Gene homology between mouse and human was used to compare transcriptional profile results from this study to those from a previous study of human lung development (Kho et al., 2010). A gene homology resource containing 10,266 genes was generated manually using homology assertions from Panther (Mi, Muruganujan & Thomas, 2013) and Homologene (Sayers et al., 2012). If one gene mapped to multiple homologs, each homolog was represented in the final set. For example, the mouse alcohol dehydrogenase 1 (Adh1) gene is homologous to ADH1A, ADH1B, and ADH1C in human; the carboxylesterase (CES) gene in human is homologous to Ces1d, Ces1e, and Ces1g in mouse. Many-to-one homolog relationships were identified in 18 instances. Overlap between lists of homologous genes was assessed with the GeneVenn tool (Pirooznia, Nagarajan & Deng, 2007) using the NCBI GeneID for the human gene as the primary gene accession identifier.

Results

Principal component analysis (PCA) was used to identify global patterns of variation in gene expression across the lung development time series. Regression analyses were performed to group time points into developmental stages and also to associate the global patterns identified by PCA with specific effects of the experimental design, including strain and stage of development.

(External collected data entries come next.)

-- ==== Sys2Proof/Laws/Operations.lean ====
section
/-!
SUPPORT. What every operation over the state keeps (`Good`): one lemma per operation, in the order of the files of
Machine/.
-/
namespace Sys2Proof.Machine

variable {s0 : State}

set_option linter.unusedSimpArgs false
set_option linter.unusedVariables false

/-! ## Ops -/

@[simp ↓] theorem setNote_good (s : State) (slot n : Nat) (hg : Good s0 s) :
    Good s0 (setNote s slot n) := by
  simp +contextual (maxDischargeDepth := 99) [setNote, hg]

@[simp ↓] theorem keepC_devWriteUnit (a : Chan) (unit : Nat) (d : List Byte) : KeepC a (devWriteUnit a unit d) := by
  simp [devWriteUnit]

theorem KeepC.trans {a b c : Chan} (h : KeepC a b) (g : KeepC b c) : KeepC a c := by
  obtain ⟨h0, h1, h2, h3, h4, h5, h6, h7, h8, h9, h10, h11, h12, h13, h14⟩ := h
  obtain ⟨g0, g1, g2, g3, g4, g5, g6, g7, g8, g9, g10, g11, g12, g13, g14⟩ := g
  exact ⟨g0 ∘ h0, g1 ∘ h1, g2 ∘ h2, g3 ∘ h3, g4 ∘ h4, g5 ∘ h5, g6 ∘ h6, g7 ∘ h7, g8 ∘ h8, g9 ∘ h9, g10 ∘ h10, g11 ∘
    h11, g12 ∘ h12, g13 ∘ h13, g14 ∘ h14⟩

theorem keepC_devWrite' (n : Nat) : ∀ (c : Chan) (off : Nat) (d : List Byte), KeepC c (devWrite n c off d) := by
  induction n with
  | zero => exact fun c _ _ => keepC_self c
  | succ n ih => exact fun c off d => (keepC_devWriteUnit c _ _).trans (ih _ _ _)

@[simp ↓] theorem keepC_devWrite (n : Nat) (c : Chan) (off : Nat) (d : List Byte) : KeepC c (devWrite n c off d) :=
  keepC_devWrite' n c off d

@[simp ↓] theorem cfgPut_good (s : State) (reg idx v : Nat) (hg : Good s0 s) :
    Good s0 (cfgPut s reg idx v) := by
  simp +contextual (maxDischargeDepth := 99) [cfgPut, hg]

@[simp ↓] theorem cntAdd_good (s : State) (reg idx n : Nat) (hg : Good s0 s) :
    Good s0 (cntAdd s reg idx n) := by
  simp +contextual (maxDischargeDepth := 99) [cntAdd, hg]

@[simp ↓] theorem cntMax_good (s : State) (reg idx n : Nat) (hg : Good s0 s) :
    Good s0 (cntMax s reg idx n) := by
  simp +contextual (maxDischargeDepth := 99) [cntMax, hg]

@[simp ↓] theorem cntUnits_good (s : State) (reg idx unit n : Nat) (hg : Good s0 s) :
    Good s0 (cntUnits s reg idx unit n) := by
  simp +contextual (maxDischargeDepth := 99) [cntUnits, hg]

@[simp ↓] theorem ctxCnt_good (s : State) (reg ctx n k : Nat) (hg : Good s0 s) :
    Good s0 (ctxCnt s reg ctx n k) := by
  simp +contextual (maxDischargeDepth := 99) [ctxCnt, hg]

@[simp ↓] theorem freeNat_good (s : State) (hg : Good s0 s) :
    Good s0 (freeNat s).2 := by
  simp +contextual (maxDischargeDepth := 99) [freeNat, hg]

@[simp ↓] theorem freeBytes_good (s : State) (n : Nat) (hg : Good s0 s) :
    Good s0 (freeBytes s n).2 := by
  simp +contextual (maxDischargeDepth := 99) [freeBytes, hg]

@[simp ↓] theorem apertureWrite_good (s : State) (ch off : Nat) (d : List Byte) (hg : Good s0 s) :
    Good s0 (apertureWrite s ch off d) := by
  simp +contextual (maxDischargeDepth := 99) [apertureWrite, hg]

@[simp ↓] theorem hintUpdate_good (s : State) (hg : Good s0 s) :
    Good s0 (hintUpdate s) := by
  simp +contextual (maxDischargeDepth := 99) [hintUpdate, hg]

@[simp ↓] theorem writePennant_good (s : State) (ch : Nat) (x : Pennant) (h : Good s0 s) :
    Good s0 (writePennant s ch x) := by
  simp (maxDischargeDepth := 99) [writePennant, devWriteUnit, h]

@[simp ↓] theorem flushMarker_good (s : State) (ch : Nat) (hg : Good s0 s) :
    Good s0 (flushMarker s ch) := by
  simp +contextual (maxDischargeDepth := 99) [flushMarker, hg]

@[simp ↓] theorem reservedPennant_good (s : State) (ch : Nat) (x : Pennant) (hg : Good s0 s) :
    Good s0 (reservedPennant s ch x) := by
  simp +contextual (maxDischargeDepth := 99) [reservedPennant, hg]

@[simp ↓] theorem looseP_good (s : State) (ch : Nat) (x : Pennant) (hg : Good s0 s) :
    Good s0 (looseP s ch x) := by
  simp +contextual (maxDischargeDepth := 99) [looseP, hg]

theorem length_lastN {α : Type} (n : Nat) (l : List α) : (keepLast n l).length ≤ n := by
  rw [keepLast, List.length_drop]; omega

theorem good_recs {recs : List LogRec} (h : Good s0 s) (hr : recs.length ≤ 8192) :
    GoodF s0 s.pending s.variant s.nv s.chans s.dies s.dbg.hubMem s.pwr.st s.pwr.target s.pwr.level s.pwr.paceTo
      s.sec.debug s.sec.chal recs := by
  obtain ⟨h0, h1, h2, h3, h4, h5, h6, h7, h8, h9, _⟩ := h
  exact ⟨h0, h1, h2, h3, h4, h5, h6, h7, h8, h9, hr⟩

theorem good_lastRecs (h : Good s0 s) (l : List LogRec) :
    GoodF s0 s.pending s.variant s.nv s.chans s.dies s.dbg.hubMem s.pwr.st s.pwr.target s.pwr.level s.pwr.paceTo
      s.sec.debug s.sec.chal (keepLast 8192 l) := by
  have := length_lastN 8192 l
  exact good_recs h this

@[simp ↓] theorem logEvent_good (s : State) (e : Ev) (h : Good s0 s) :
    Good s0 (logEvent s e) := by
  unfold logEvent
  rw [good_mk]
  dsimp only
  exact good_lastRecs h _

@[simp ↓] theorem ringEvent_good (s : State) (e : Ev) (h : Good s0 s) :
    Good s0 (ringEvent s e) := by
  simp only [ringEvent]
  generalize hs : (if e.limited = true then
    ({ s with log := { s.log with ring := mapPut s.log.ring e.key s.raw } } : State) else s) = t
  have h1 : Good s0 t := by rw [← hs]; simp [h]
  repeat' split
  all_goals simp (maxDischargeDepth := 99) [h, h1]

@[simp ↓] theorem raiseOne_good (s : State) (e : Ev) (hg : Good s0 s) :
    Good s0 (raiseOne s e) := by
  simp +contextual (maxDischargeDepth := 99) [raiseOne, hg]

@[simp ↓] theorem raise_good (s : State) (l : List Ev) (hg : Good s0 s) :
    Good s0 (raise s l) := by
  simp +contextual (maxDischargeDepth := 99) [raise, hg]

@[simp ↓] theorem markStarted_good (s : State) (slot : Nat) (hg : Good s0 s) :
    Good s0 (markStarted s slot) := by
  simp +contextual (maxDischargeDepth := 99) [markStarted, hg]

@[simp ↓] theorem complete_good (s : State) (c : Cmd) (status : Nat) (body : List Byte) (hg : Good s0 s) :
    Good s0 (complete s c status body) := by
  simp +contextual (maxDischargeDepth := 99) [complete, hg]

@[simp ↓] theorem completeSlot_good (s : State) (slot status : Nat) (body : List Byte) (hg : Good s0 s) :
    Good s0 (completeSlot s slot status body) := by
  unfold completeSlot
  split <;> simp +contextual (maxDischargeDepth := 99) [hg]

@[simp ↓] theorem withCmd_good (code slot : Nat) (s : State) (f : Cmd → State → State × CmdRes)
    (hf : ∀ c t, Good s0 t → Good s0 (f c t).1) (h : Good s0 s) : Good s0 (withCmd code slot s f) := by
  unfold withCmd
  split
  · exact h
  · rename_i c _
    have h1 := hf c _ (markStarted_good s slot h)
    dsimp only
    split <;> simp (maxDischargeDepth := 99) [h1]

Principal component and regression analysis reveals nine stages of murine lung development

The first three principal components (PCs) accounted for 66.2% of the variation among samples; the first ten PCs accounted for 80.9% of the sample variation (Table 1). The patterns of variation in gene expression represented by PCs 1–3 represent common patterns of expression that do not very significantly between the three mouse strains (Fig. 2). In contrast, PCs 4–10 demonstrated strain-specific patterns of expression variation (Fig. S2). Regression modeling supported the PCA results (Table 1); no significance was detected among the strain or strain by stage effects for PCs 1–3 whereas PC 4–10 all were found to have differences between one or more of the strains for some of the developmental stages (Fig. 3). To identify possible temporal shifts in gene expression patterns between strains, correlations across all strain by PC combinations were performed. No significant correlations from this analysis were observed.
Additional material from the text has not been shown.